O outro motivo é que essas cenas preciosas estiveram perdidas por tanto tempo. E tantas pessoas diferentes reviraram arquivos por todo o mundo, procurando seriamente esses 30 minutos, por razões científicas, sensacionalismo, ou por mera curiosidade. Sempre houve especulações sobre essa cena, e como ela poderia modificar o filme. E esta é uma razão importante por que Metrópolis é tão famoso.
Versão original de "Metrópolis", de Fritz Lang, descoberta na Argentina
O legendário filme expressionista Metropólis (1927), dirigido por Fritz Lang, foi a mais dispendiosa produção cinematográfica alemã da época, rodada pela Ufa como um desafio a Hollywood. No entanto, o efeito esperado não se concretizou.
Após o lançamento ter desagradado crítica e público, representantes da distribuidora norte-americana Paramount encurtaram o filme e simplificaram o enredo radicalmente, cortando cenas fundamentais do original. A versão director's cut ficou nas telas somente até maio de 1927 – e desde então foi considerada extraviada.
Cenas desconhecidas e mais dramáticas
Uma descoberta inédita no Museo del Cine, em Buenos Aires, trouxe à tona a versão original dada por perdida, segundo relatou o semanário alemão Die Zeit. A cópia – um quarto mais longa que a versão conhecida hoje – foi submetida pela diretora do museu ao parecer de três especialistas e confirmada como o original de Fritz Lang.
O filme sobre a cidade do futuro Metrópolis, cujos trabalhadores são condenados a viver no subterrâneo, narra a história de amor entre o filho de um industrial e uma operária, enfocando a luta de classes e o totalitarismo com imagens que se tornaram emblemáticas.
Segundo o relato do Die Zeit, Metropolis ganha uma outra dimensão com as cenas posteriormente cortadas. O papel dos protagonistas, por exemplo, só se tornaria realmente compreensível no contexto original. Outras cenas, como a do resgate das crianças da cidade subterrânea, seriam muito mais dramáticas.

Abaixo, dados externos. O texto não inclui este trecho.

-- ==== Sys2Proof/Word.lean ====
section
/-! DEFINITION. The two words of the CPE: the command word and the table word.

Every other quantity of the spec is a non-negative integer with explicit masks (00_scope.md R10), so it is a `Nat`
whose range the invariant `Legal` states, or a `BitVec` where its width is fixed by a rule. -/

namespace Sys2Proof

/-- A command word `CMD`, 32 bits (30_encoding.md R70). -/
abbrev CmdWord := BitVec 32

/-- One word of the entropy table, 64 bits (10_state.md R24). -/
abbrev TableWord := BitVec 64

end Sys2Proof
end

A cópia recém-descoberta foi parar em Buenos Aires através da distribuidora argentina Terra, em 1928. Logo depois, um crítico de cinema adquiriu-a para seu arquivo pessoal, onde ela ficou guardada até a década de 1960.
Longo trajeto da cópia perdida
Com a venda dos rolos do filme ao Fundo Nacional das Artes da Argentina, a versão original de Metrópolis chegou a uma instituição pública, mas ninguém suspeitava de sua importância.
Em 1992, os rolos foram incorporados à coleção do Museo del Cine, cuja direção foi assumida por Paula Félix-Didier em janeiro passado. Seu ex-marido, diretor do departamento de cinema do Museu de Arte Latino-Americano, foi quem aventou a hipótese de tratar-se de uma cópia desconhecida de Metrópolis, após ter ouvido o diretor de um cineclube dizer quanto tempo a projeção do filme havia durado. Ao assistirem a essa versão, Félix-Didier e seu ex-marido descobriram cenas desconhecidas até então.
A película do Metrópolis reencontrado está arranhada e, após 80 anos, carece de restauração. Mas os especialistas garantiram que todas as cenas ainda estão perfeitamente visíveis.